Избранные сочинения в пяти томах. Том 3 - Григорий Канович
Шрифт:
Интервал:
Закладка:
Эфраим завидует Розенталю. Авнер на своем веку повидал не одну молельню, не одно местечко, не один город. Где только ни бывал, в какие двери ни стучался!
Чтобы приглушить свою тревогу за Гирша, Эфраим поддевает крючком своей мысли Авнера. Хорошо ему – ни жены, ни детей. Детей у него никогда не было, а жена его утопилась. Не вынесла, как он говорит, позора, не захотела быть нищенкой.
Авнер долго стоял на берегу Немана и тыкал своим нищенским посохом в воду.
Тыкал и плакал.
И звал ее.
Плакал весь день. И всю ночь.
С тех пор чужие жены полощут белье в слезах Авнера.
– У человека два Немана слез. В каждом глазу по одному. Куда, Эфраим, впадают наши слезы?
Эфраим не знает, куда впадают наши слезы и зачем нужны нищие.
Все ответы плохи. Шмуле-Сендер считает, что попрошайки нужны, чтобы у счастливых не зачерствели сердца. Затем, чтобы счастливцы не забывали: кто-то в любую минуту может постучаться в их дверь и стуком разбудить от спячки их совесть.
Когда Авнер умрет, Эфраим сделает ему надгробие. Если переживет его, конечно.
Эфраим высечет на могильном камне посох и слезу.
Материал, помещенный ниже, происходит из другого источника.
-- ==== Sys2Proof/Machine/Fields.lean ====
section
/-!
DEFINITION. Sys2Proof/Machine/Fields.lean: the fields of the registers, REG.FIELD as the manual writes them, with
the bits the field tables give them. A field whose place depends on a port p, a local lane k, a region r or a zone z
takes that number.
-/

namespace Sys2Proof.Machine

/-- A field of a register: its lowest bit and its width. -/
structure Fld where
  reg : Reg
  lo  : Nat
  w   : Nat
  deriving DecidableEq, Repr
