/-- Put off a write for the next `n` instructions. -/
def Last.defer (y : Last) (n : Nat) (reg : LateReg) (value : Nat) : Last := { y with late := y.late ++ [⟨n + 1, reg, value⟩] }

/-- What the interlocks and the tag record keep of an instruction. -/
def Last.remember (y : Last) (i : LInstr) (c : Issued) : Last :=
  { y with accBy := i.writesA, dBy := i.writesD, flags2 := y.flags1, flags1 := i.setsFlags, latest := c }

/-- An instruction joins the loop cache while a body of 32 instructions or fewer is innermost. -/
def Last.fill (y : Last) (pc : Nat) (w : W32) : Last :=
  match y.loops with
  | f :: _ =>
    if f.size ≤ 32 ∧ f.start ≤ pc ∧ pc ≤ f.last ∧ (y.cache.all (fun c => c.1 != pc)) then { y with cache := y.cache ++ [(pc, w)] }
    else y
  | [] => y

/-- The loops of a last change; the cache belongs to the innermost one. -/
def Last.setLoops (y : Last) (fs : List LoopFrame) : Last :=
  { y with loops := fs, cache := if fs.length = y.loops.length then y.cache else [] }

/-- Advance past a completed instruction: a repeated one issues again, else the next one follows, or the loop's first.
The front-starved slots of a long loop's return come with it. -/
def Last.advance (y : Last) : Last × Nat :=
  match y.rep with
  | some (n + 2) => ({ y with rep := some (n + 1) }, 0)
  | _ =>
    let (pc, fs) := seqFrom y.loops y.pc.toNat
    let back := match fs with
      | f :: _ => decide (f.start = pc) && decide (f.last = y.pc.toNat) && decide (32 < f.size)
      | [] => false
    ({ (y.setLoops fs) with rep := none, pc := BitVec.ofNat 14 pc }, if back then 3 else 0)

/-- The slots and waits that came before an issue. -/
def State.lostSlots (s : State) (w : LastAt) (user : Bool) (stalls : Nat) : State :=
  let s := (s.slotFront w.rack w.last user w.front.toNat).slotBack w.rack w.last user (w.back.toNat + stalls)
  (s.inc .RACK_BANK_CONF_CNT w.rack 0 w.conflicts.toNat).inc .RACK_BUS_WAIT_CNT w.rack 0 w.busWait.toNat

/-- INTERVAL of a rack: 4–20, other values act as 20. -/
def State.tagInterval (s : State) (r : Nat) : Nat :=
  let n := s.fld RACK_TAG_CTL.INTERVAL r
  if 4 ≤ n ∧ n ≤ 20 then n else 20

/-- An interval of the tagging begins: 2^INTERVAL + L selected instructions, L a fresh value of the rack's 16-bit LFSR masked to
INTERVAL bits (R139). The LFSR's values are open; INTERVAL is taken as the interval begins (DESIGN CHOICE, log entry 145). -/
def State.tagStart (s : State) (r : Nat) : State :=
  let (x, s) := s.free
  let n := s.tagInterval r
  s.setRack r { s.rackOf r with issued := 0, tagGoal := 2 ^ n + x % 65536 % 2 ^ n }

/-- An issued instruction that the rack's tag selection covers counts towards its interval; the one that ends the interval is
tagged, and its record enters the FIFO (R139). One that came from the loop cache is counted as such (R136). -/
def State.countIssue (s : State) (r l : Nat) (c : Issued) : State :=
  let s := if c.lcache then s.perf (rackIsland r) 0x44 { last := some l, user := some c.user } else s
  if s.flag RACK_CTL.TAG_EN r ∧ (s.flag RACK_TAG_CTL.ANY r ∨ s.fld RACK_TAG_CTL.LAST r = l) ∧
      (c.user ∨ s.flag RACK_TAG_CTL.USER_ONLY r = false) then
    let k := s.rackOf r
    if k.tagGoal ≤ k.issued + 1 then
      (s.setRack r { k with tagged := k.tagged ++ [(l, c, (s.cnt .RACK_CYC_CNT r).setWidth 32)] }).tagStart r
    else s.setRack r { k with issued := k.issued + 1 }
  else s

/-- A completed instruction: its slot is retired, or wasted for a NOP (R137); a TWIN, BRSP or YIELD satisfies the watchdog
(R126). -/
def State.complete (s : State) (r l : Nat) (user : Bool) (i : LInstr) (y : Last) : State :=
  let y := y.age
  if i.isNop then (s.setLast r l y).slotWaste r l user
  else (s.setLast r l { y with retired := if i.feeds then 0 else y.retired + 1 }).slotRet r l user
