-- ==== Sys2Proof/Machine/Optics.lean ====
section
/-!
DEFINITION. Sys2Proof/Machine/Optics.lean: the control-law engine, the control DAC commands, the sine generators and
the optics rails (spec/10_optics_control.md).
-/

namespace Sys2Proof.Machine

open Host

/-! ## Register writes (R269, R270, R275, R277, R278) -/

/-- Whether a loop's coefficients may change: MANUAL or OPEN (R269). -/
def State.loopUnlocked (s : State) (l : Nat) : Bool := s.loopMode l == loopOpen || s.loopMode l == loopManual

/-- A refused write of a loop's register (R269). -/
def State.loopLock (s : State) (l : Nat) : State := (s.raise TGT_LOOP_STAT.COEF_LOCK 0 l).raise TGT_CAUSE.LOCK

/-- The re-clamp of r_ramp that follows a change of SP_MIN or SP_MAX (R270). -/
def State.reclampRamp (s : State) (l : Nat) : State :=
  s.put TGT_LOOP_RSP.VALUE
    (unsigned 24 (clampI (s.sfld TGT_LOOP_SPMIN.LIMIT 0 l) (s.sfld TGT_LOOP_SPMAX.LIMIT 0 l) (s.sfld TGT_LOOP_RSP.VALUE 0 l))) 0 l

/-- The channel that a TGT_LOOP_CFG word binds. -/
def cfgDac (v : W32) : Option Nat := if getBits v 15 1 = 1 then none else some (getBits v 8 5)

/-- Whether loop `l` may be bound to a channel: no other loop is bound to it and it is not AVS's channel 31
(R277, R417). -/
def State.bindOk (s : State) (l : Nat) (d : Option Nat) : Bool :=
  match d with
  | none => true
  | some n => n != 31 && (match s.bound n with | none => true | some l' => l' == l)

/-- RAMPING follows r_ramp and the target (R266). -/
def State.refreshRamping (s : State) (l : Nat) : State :=
  s.putFlag TGT_LOOP_STAT.RAMPING (s.fld TGT_LOOP_RSP.VALUE 0 l != s.fld TGT_LOOP_SP.TARGET 0 l) 0 l

/-- A write of a loop's RWL register by the cobbler (R7, R269): the coefficients in MANUAL or OPEN, the bindings in OPEN
only and to a free channel only. -/
def State.loopRegWrite (s : State) (r : Reg) (l : Nat) (data : W32) : State :=
  let old := s.reg r 0 l
  if s.loopUnlocked l then
    let bindMask : W32 := if r = .TGT_LOOP_CFG then 0x00009F1F else 0
    let keep : W32 :=
      if s.loopMode l = loopOpen ∧ s.bindOk l (cfgDac data) then 0 else bindMask
    let m := r.access.rwl &&& ~~~ keep
    let s := s.setReg r ((old &&& ~~~ m) ||| (data &&& m)) 0 l
    let s := if (old ^^^ data) &&& keep = 0 then s else s.loopLock l
    if r = .TGT_LOOP_SPMIN ∨ r = .TGT_LOOP_SPMAX then (s.reclampRamp l).refreshRamping l else s
  else s.loopLock l

/-- Write a set-point target: it is clamped to SP_MIN … SP_MAX, and a clamp sets SP_CLAMP (R270). -/
def State.writeTarget (s : State) (l : Nat) (x : Int) : State :=
  let c := clampI (s.sfld TGT_LOOP_SPMIN.LIMIT 0 l) (s.sfld TGT_LOOP_SPMAX.LIMIT 0 l) x
  let s := s.put TGT_LOOP_SP.TARGET (unsigned 24 c) 0 l
  let s := if c = x then s else s.raise TGT_LOOP_STAT.SP_CLAMP 0 l
  s.refreshRamping l

/-- Queue a mode request of a loop (R274). -/
def State.requestMode (s : State) (l : Nat) (q : LoopReq) : State :=
  s.setLoop l { s.loop l with reqs := (s.loop l).reqs ++ [q] }

/-- The effect of a CDAC_CFG_n word on a channel, GAIN2 apart: EN opens the clamp at the next strobe or closes it
(R276); channel 31's FASTOFF_EN is held clear (R417). A channel that comes under the override takes its loop with it (R281). -/
def State.applyChannelCfg (s : State) (n : Nat) (v : W32) : State :=
  let s := s.setReg .CDAC_CFG v 0 n
  let s := if n = 31 then s.putFlag CDAC_CFG.FASTOFF_EN false 0 n else s
  let s := if s.flag CDAC_CFG.EN 0 n then s.refreshDac n else s.clampChannel n
  match s.owner n with
  | some l => if s.overridden n then s.overrideLoop l else s
  | none => s

/-- A register write to CDAC_CFG_n (R275): GAIN2 keeps its value while EN is set, and LOCK is set if the write would
change it; every other field takes effect. -/
def State.channelCfgWrite (s : State) (n : Nat) (data : W32) : State :=
  let old := s.reg .CDAC_CFG 0 n
  let live := s.flag CDAC_CFG.EN 0 n
  let m : W32 := Reg.CDAC_CFG.access.rw ||| (if live then 0 else Reg.CDAC_CFG.access.rwl)
  let s' := s.applyChannelCfg n ((old &&& ~~~ m) ||| (data &&& m))
  if live ∧ getBits old 1 1 ≠ getBits data 1 1 then
    (s'.raise CDAC_CH_STAT.LOCK 0 n).raise CDAC_CAUSE.LOCK
  else s'

/-- A register write to CDAC_CODE_n (R277). Channel 31 belongs to AVS in READY and ACTIVE (R417). -/
def State.channelCodeWrite (s : State) (n : Nat) (data : W32) : State :=
  if (s.owner n).isSome ∨ n = 31 then (s.raise CDAC_CH_STAT.LOCK 0 n).raise CDAC_CAUSE.LOCK
  else s.stageCode n (getBits data 0 14)

/-- Strobe the groups of a mask whose source is SOFTWARE (R278). -/
def State.softStrobe (s : State) (mask : Nat) : State :=
  (List.range 4).foldl (fun s g => if bitOf mask g ∧ s.groupSrc g = 2 then s.strobe g else s) s

/-- A write of CDAC_PEN (R283, R394): bits released deassert one by one, bits requested assert one by one. -/
def State.penWrite (s : State) (data : W32) : State :=
  let s := s.setReg .CDAC_PEN (data &&& Reg.CDAC_PEN.access.rw)
  s.penDropOne.penNext

/-! ## Sine generators (R279, R280) -/

/-- FTW in effect: at most 429,496,730 (R279). -/
def State.ftw (s : State) (g : Nat) : Nat := clampN 0 429496730 (s.fld SINE_FTW.FTW 0 g)

/-- A generator. -/
def State.sine (s : State) (g : Nat) : Sine := s.opt.sines.getD g {}

/-- Change a generator; SINE_STAT_g shows it, and the decimation channels follow its start or stop (R302). -/
def State.setSine (s : State) (g : Nat) (v : Sine) : State :=
  let was := (s.sine g).running
  let s := { s with opt := { s.opt with sines := s.opt.sines.set g v } }
  let s := (s.putFlag SINE_STAT.RUNNING v.running 0 g).put SINE_STAT.PHASE (v.phase / 65536) 0 g
  if was = v.running then s else s.refChanged g
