-- ==== Sys2Proof/Machine/Monitor.lean ====
section
/-!
DEFINITION. Sys2Proof/Machine/Monitor.lean: the monitoring converter, its slot table, on-demand conversions, the check
DAC, system calibration, and the commands of class 0x0D (spec/11_monitoring.md).
-/

namespace Sys2Proof.Machine

open Host

/-! ## Correction and inputs (R295) -/

/-- The corrected value X of a raw code of input `i` (R295). -/
def State.corrected (s : State) (i code : Nat) : Int :=
  let zero := signed 21 (s.fld MON_IN_ZERO.ZERO 0 i)
  satSigned 24 (rcDiv ((16 * (code : Int) - zero) * (s.fld MON_IN_GAIN.GAIN 0 i : Int)) (2 ^ 12))

/-- What the monitor keeps of an input. -/
def State.monIn (s : State) (i : Nat) : MonIn := s.mon.ins.getD i {}

/-- Change what the monitor keeps of an input. -/
def State.setMonIn (s : State) (i : Nat) (v : MonIn) : State :=
  { s with mon := { s.mon with ins := s.mon.ins.set i v } }

/-- Whether an input holds an enabled slot of the active table. -/
def State.hasSlot (s : State) (i : Nat) : Bool := !(slotsOf s.slotTable i).isEmpty

/-- A direct write of MON_IN_ZERO_i or MON_IN_GAIN_i (R296, R309). -/
def State.monInWrite (s : State) (r : Reg) (i : Nat) (data : W32) : State :=
  if s.inputInUse i then s.raise MON_CAUSE.LOCK else s.setReg r (data &&& r.access.rwl) 0 i

/-! ## On-demand conversions (R292, R293) -/

/-- The requests of a master that are accepted and not complete. -/
def State.odOf (s : State) (m : Nat) : Option OdReq :=
  (s.mon.cur.toList ++ s.mon.od).find? (fun q => q.m == m)

/-- MON_OD_STAT.PENDING shows the requests. -/
def State.refreshOd (s : State) : State :=
  s.put MON_OD_STAT.PENDING (bitsWhere (fun m => (s.odOf m).isSome) 4)

/-- What a master reads in MON_OD_REQ. -/
def State.odRead (s : State) (m : Nat) : W32 :=
  match s.odOf m with
  | some q => BitVec.ofNat 32 (q.input + 2 ^ 31)
  | none => 0

/-- Accept a request: the master's last result is held no longer (R292). -/
def State.odAccept (s : State) (m input : Nat) (w : Option Ticket) : State :=
  let v := (s.wide .MON_OD_RES 0 m).toNat
  let v' := if v.testBit 31 then v - 2 ^ 31 else v
  let s := s.setWide .MON_OD_RES (BitVec.ofNat 256 v') 0 m
  State.refreshOd { s with mon := { s.mon with od := s.mon.od ++ [⟨m, input, w⟩] } }

/-- A write to MON_OD_REQ by master `m` (R292, R293). While RUN is clear no request is accepted: the write is refused, and the
lock flag of the register, BUSY_REJ, shows it (R7). -/
def State.odWrite (s : State) (m : Nat) (data : W32) : State :=
  if (s.odOf m).isSome then (s.putBit .MON_OD_STAT (8 + m) true).raise MON_CAUSE.OD_REJECT
  else if s.flag MON_CTL.RUN then s.odAccept m (getBits data 0 5) none
  else s.putBit .MON_OD_STAT (8 + m) true

/-- Complete the request being converted with the raw code its conversion returned (R292). -/
def State.odDone (s : State) (q : OdReq) (code : Nat) : State :=
  let w0 := unsigned 24 (s.corrected q.input code) + 2 ^ 31
  let w1 := code + q.input * 2 ^ 16
  let s := s.setWide .MON_OD_RES (BitVec.ofNat 256 (w0 + w1 * 2 ^ 32)) 0 q.m
  match q.waiter with
  | some t => s.finish t ⟨0, w0, w1⟩
  | none => s

/-- Requests pending when RUN clears complete with VALID clear (R292). -/
def State.odStop (s : State) : State :=
  let qs := s.mon.cur.toList ++ s.mon.od
  let s := { s with mon := { s.mon with cur := none, od := [] } }.refreshOd
  qs.foldl (fun s q => match q.waiter with | some t => s.finish t ⟨0x023B, 0, 0⟩ | none => s) s

/-! ## Run, the slot table (R290, R291) -/

/-- Set or clear MON_CTL.RUN (R291). A calibration under way ends with MON_STOPPED (R311). -/
def State.setRun (s : State) (run : Bool) : State :=
  let was := s.flag MON_CTL.RUN
  let s := s.putFlag MON_CTL.RUN run
  if run then
    if was ∨ s.flag MON_STAT.RUNNING then s
    else
      let s := (s.raise MON_STAT.RUNNING).put MON_STAT.SLOT (s.now % 32)
      { s with mon := { s.mon with done := some s.now } }
  else if was then
    let s := s.odStop
    match s.mon.cal with
    | some k => ({ s with mon := { s.mon with cal := none } }.put MON_STAT.CAL_BUSY 0).finish k.waiter ⟨0x023B, 0, 0⟩
    | none => s
  else s

/-- The code that refuses the shadow slot table: the spacing rule (R289) or the loop rule (R309). -/
def State.tableRefusal (s : State) (t : List Nat) : Option Nat :=
  if (List.range 32).any (fun c => s.flag MON_CH_CFG.EN 0 c && !(spacingOk t (s.chIn c))) then some 0x0239
  else if (List.range 32).any (fun c => s.chInUse c && slotsOf t (s.chIn c) != slotsOf s.slotTable (s.chIn c)) then
    some 0x0238
  else none

/-- Validate the shadow slot table (R290): the code that refuses it, or a table that waits for the frame boundary. -/
def State.slotCommit (s : State) (w : Option Ticket) : Option Nat × State :=
  let t := s.slotShadow
  match s.tableRefusal t with
  | some code => (some code, s.raise MON_CAUSE.LOCK)
  | none =>
    (none, { s with mon := { s.mon with table := some t, tableWaiters := s.mon.tableWaiters ++ w.toList } }.raise
      MON_STAT.SLOT_PEND)

/-- Reject a system calibration (R300). -/
def State.calReject (s : State) (k : MonCal) (reason p2 : Nat) : State :=
  let s := { s with mon := { s.mon with cal := none } }.put MON_STAT.CAL_BUSY 0
  let s := (s.setReg .MON_IN_CAL 0 0 k.input).raise MON_CAUSE.CAL_REJECT
  (s.log 0x0D04 sevWarn k.input reason p2).finish k.waiter ⟨0x023A, 0, reason⟩

/-- A validated table takes effect at a frame boundary (R290); a calibration whose input has lost its last slot is
rejected with reason 5 (R299). -/
def State.tableApply (s : State) : State :=
  match s.mon.table with
  | none => s
  | some t =>
    if s.now % 32 ≠ 0 then s
    else
      let old := s.slotTable
      let ws := s.mon.tableWaiters
      let s := (List.range 32).foldl (fun (s : State) n => s.setReg .MON_SLOT (BitVec.ofNat 32 (t.getD n 0)) 0 n) s
      let s := { s with mon := { s.mon with table := none, tableWaiters := [], prevTable := old, appliedAt := some s.now } }
      let s := (s.put MON_STAT.SLOT_PEND 0).raise MON_CAUSE.SLOT_APPLIED
      let s := (List.range 32).foldl (fun (s : State) c =>
        if slotsOf old (s.chIn c) = slotsOf t (s.chIn c) then s
        else (if s.flag MON_CH_CFG.EN 0 c then s.restartChan c else s).refreshChan c) s
      let s : State :=
        match s.mon.cal with
        | some k => if s.hasSlot k.input then s else (s.free.2).calReject k 5 s.free.1
        | none => s
      ws.foldl (fun s t => s.finish t ⟨0, 0, 0⟩) s

/-! ## The check DAC and path diagnosis (R297, R298) -/

/-- Write the check DAC's code. -/
def State.setChkCode (s : State) (code : Nat) : State :=
  { s.put MON_CHK_CTL.CODE code with mon := { s.mon with codeAt := some s.now } }

/-- Begin a diagnosis of an input that has a slot. -/
def State.diagBegin (s : State) (i : Nat) (w : Option Ticket) : State :=
  let s := (s.raise MON_CHK_CTL.DIAG_EN).put MON_CHK_CTL.DIAG_INPUT i
  { s with mon := { s.mon with diag := some { input := i, since := s.nextConv, waiter := w } } }

/-- Whether a calibration or a diagnosis runs (R311). -/
def State.calBusy (s : State) : Bool := s.mon.cal.isSome || s.mon.diag.isSome

/-- Whether a direct write of MON_CHK_CTL reaches its RWL fields (R7, R298, R309): not while a diagnosis runs, not with an input
above 23, and no start for an input that feeds a running loop or while a calibration runs. -/
def State.diagOpen (s : State) (start : Bool) (i : Nat) : Bool :=
  s.mon.diag.isNone && decide (i ≤ 23) && !(start && (s.inputInUse i || s.mon.cal.isSome))

/-- A direct write of MON_CHK_CTL: CODE takes effect. Where DIAG_EN and DIAG_INPUT are locked they keep their values, and LOCK is
set if the write would change one (R7). A diagnosis of an input that has no slot never starts (R298). -/
def State.chkWrite (s : State) (data : W32) : State :=
  let i := getBits data 24 5
  let start := getBits data 16 1 == 1
  let same := start == s.flag MON_CHK_CTL.DIAG_EN && i == s.fld MON_CHK_CTL.DIAG_INPUT
  let s := s.setChkCode (getBits data 0 12)
  if s.diagOpen start i = false then (if same then s else s.raise MON_CAUSE.LOCK)
  else if start && s.hasSlot i then s.diagBegin i none
  else s.put MON_CHK_CTL.DIAG_INPUT i

/-- The fourth failed comparison in a row is a fault (R297). -/
def State.chkFaulted (s : State) : State :=
  if s.fld MON_CHK_STAT.FAILS = 4 ∧ s.flag MON_STAT.CHK_FAULT = false then
    let s := ((s.raise MON_STAT.CHK_FAULT).raise MON_CAUSE.CHK_FAULT).inc .MON_CHK_FAIL_CNT
    s.log 0x0D01 sevErr 0 (s.fld MON_CHK_STAT.RAW) (16 * s.fld MON_CHK_CTL.CODE)
  else s

/-- The fourth passed comparison in a row ends the fault (R297). -/
def State.chkPassed (s : State) : State :=
  if s.mon.passes = 4 ∧ s.flag MON_STAT.CHK_FAULT then
    ((s.put MON_STAT.CHK_FAULT 0).raise MON_CAUSE.CHK_OK).log 0x0D02 sevInfo
  else s

/-- A check-DAC conversion is compared with 16 × CODE (R297), after what earlier comparisons have led to. -/
def State.chkCompare (s : State) (code : Nat) : State :=
  let s := s.chkFaulted.chkPassed
  let s := s.put MON_CHK_STAT.RAW code
  let wait : Bool := match s.mon.codeAt with | some t => decide (s.now < t + 10) | none => false
  if s.flag MON_STAT.DIAG ∨ wait then s
  else
    let d := (code : Int) - 16 * (s.fld MON_CHK_CTL.CODE : Int)
    if (s.fld MON_CHK_TOL.TOL : Int) < d.natAbs then
      { s.put MON_CHK_STAT.FAILS (min 4 (s.fld MON_CHK_STAT.FAILS + 1)) with mon := { s.mon with passes := 0 } }
    else { s.put MON_CHK_STAT.FAILS 0 with mon := { s.mon with passes := min 4 (s.mon.passes + 1) } }

/-! ## A conversion (R289, R294) -/

/-- The generators at the instant of a sample. -/
def State.sinesAt (s : State) (t : Nat) : List Sine :=
  if s.opt.sampledAt = some (t + 1) then s.opt.before else s.opt.sines

/-- The corrected sample of input `i` at instant `t` reaches its channels (R301). -/
def State.feed (s : State) (i t : Nat) (x : Int) : State :=
  let m := sampleIndex s.slotTable i t
  (List.range 32).foldl (fun (s : State) c =>
    if s.flag MON_CH_CFG.EN 0 c ∧ s.chIn c = i then
      s.feedChan c t m ((s.sinesAt t).getD (s.fld MON_CH_CFG.GEN 0 c) {}) x
    else s) s

/-- A scheduled conversion that was skipped or replaced: the channels receive the previous corrected sample again
(R294). -/
def State.repeatSample (s : State) (i t : Nat) : State :=
  let s := s.inc .MON_SKIP_CNT
  match (s.monIn i).x with
  | some x => s.feed i t x
  | none => (s.free.2).feed i t (satSigned 24 (s.free.1 : Int))

/-- A diagnosis takes a conversion of its input (R298). The mean of the 16 conversions before it is open where the input
has had fewer. -/
def State.diagTake (s : State) (d : Diag) (code : Nat) : State :=
  let xs := (s.monIn d.input).raws
  let s : State :=
    if d.n = 0 then
      if 16 ≤ xs.length then
        { s.raise MON_STAT.DIAG with mon := { s.mon with diag := some { d with base := (rcDiv (xs.sum : Int) 16).toNat } } }
      else { (s.free.2).raise MON_STAT.DIAG with mon := { s.mon with diag := some { d with base := s.free.1 % 2 ^ 16 } } }
    else s
  match s.mon.diag with
  | some d => { s with mon := { s.mon with diag := some { d with n := d.n + 1, sum := d.sum + code } } }
  | none => s

/-- A calibration takes a conversion of its input (R299). -/
def State.calTake (s : State) (i t code : Nat) : State :=
  match s.mon.cal with
  | some k =>
    if k.input = i ∧ k.since ≤ t ∧ k.n < 1024 then
      { s with mon := { s.mon with cal := some { k with
          n := k.n + 1, sum := k.sum + code, clipped := k.clipped || code == 0 || code == 65535 } } }
    else s
  | none => s

/-- The conversion of input `i` at instant `t` returned `code`. -/
def State.convert (s : State) (i t code : Nat) : State :=
  let last := s.reg .MON_IN_LAST 0 i
  let run := if getBits last 16 16 ≠ 0 ∧ getBits last 0 16 = code then satN 16 (getBits last 16 16 + 1) else 1
  let s := s.setReg .MON_IN_LAST (BitVec.ofNat 32 (code + run * 2 ^ 16)) 0 i
  let x := s.corrected i code
  let s := s.setMonIn i ⟨(code :: (s.monIn i).raws).take 16, some x⟩
  let s := s.calTake i t code
  let s := if i = 24 then s.chkCompare code else s
  s.feed i t x

/-- The slot entry that governs the conversion of instant `t`. -/
def State.entryAt (s : State) (t : Nat) : Nat :=
  (if s.mon.appliedAt = some (t + 1) then s.mon.prevTable else s.slotTable).getD (t % 32) 0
Шмуле-Сендер продолжает расписывать прелести графского камня, но Эфраим его не слушает. Он таращится на Розенталя, как будто видит его впервые, потом, вздохнув, поворачивается к Шмуле-Сендеру и говорит:
– Это все твои новости?
Теперь за Шмуле-Сендером очередь вздыхать. Ну что за настырный старик, этот Эфраим? Как это он унюхал, учуял, что у него, у Шмуле-Сендера, есть еще одна каменная, еще одна могильная весть. Если бы не этот Эфраимов взгляд, который, похоже, булыжник дробит и сквозь толщу земли проникает, Шмуле-Сендер и дальше распространялся бы о графе Завадском и его владениях. Не может же Шмуле-Сендер просто так, с бухты-барахты, рассказать Эфраиму эту страшную, эту препечальную, эту воистину могильную новость. А вдруг враки? Ведь он, Шмуле-Сендер, там, у этого цирка, не был, «Виленский вестник» не читал (из всех языков на свете он знает только еврейский и солдатский русский), ему о покушении на генерал-губернатора поведал Шмерл-Ицик, дальний родственник Фейги; Шмерл-Ицик приторговывает зерном, человек грамотный, дотошный, в Вильно бывает чаще, чем дома. Так вот, Шмуле-Сендеру эту страшную, эту неслыханную новость рассказал он. А правда это или враки, проверить невозможно, поскольку Шмуле-Сендер в жандармерии не служит, из Вильно газет не выписывает, дальше Россией никогда в жизни не забирался.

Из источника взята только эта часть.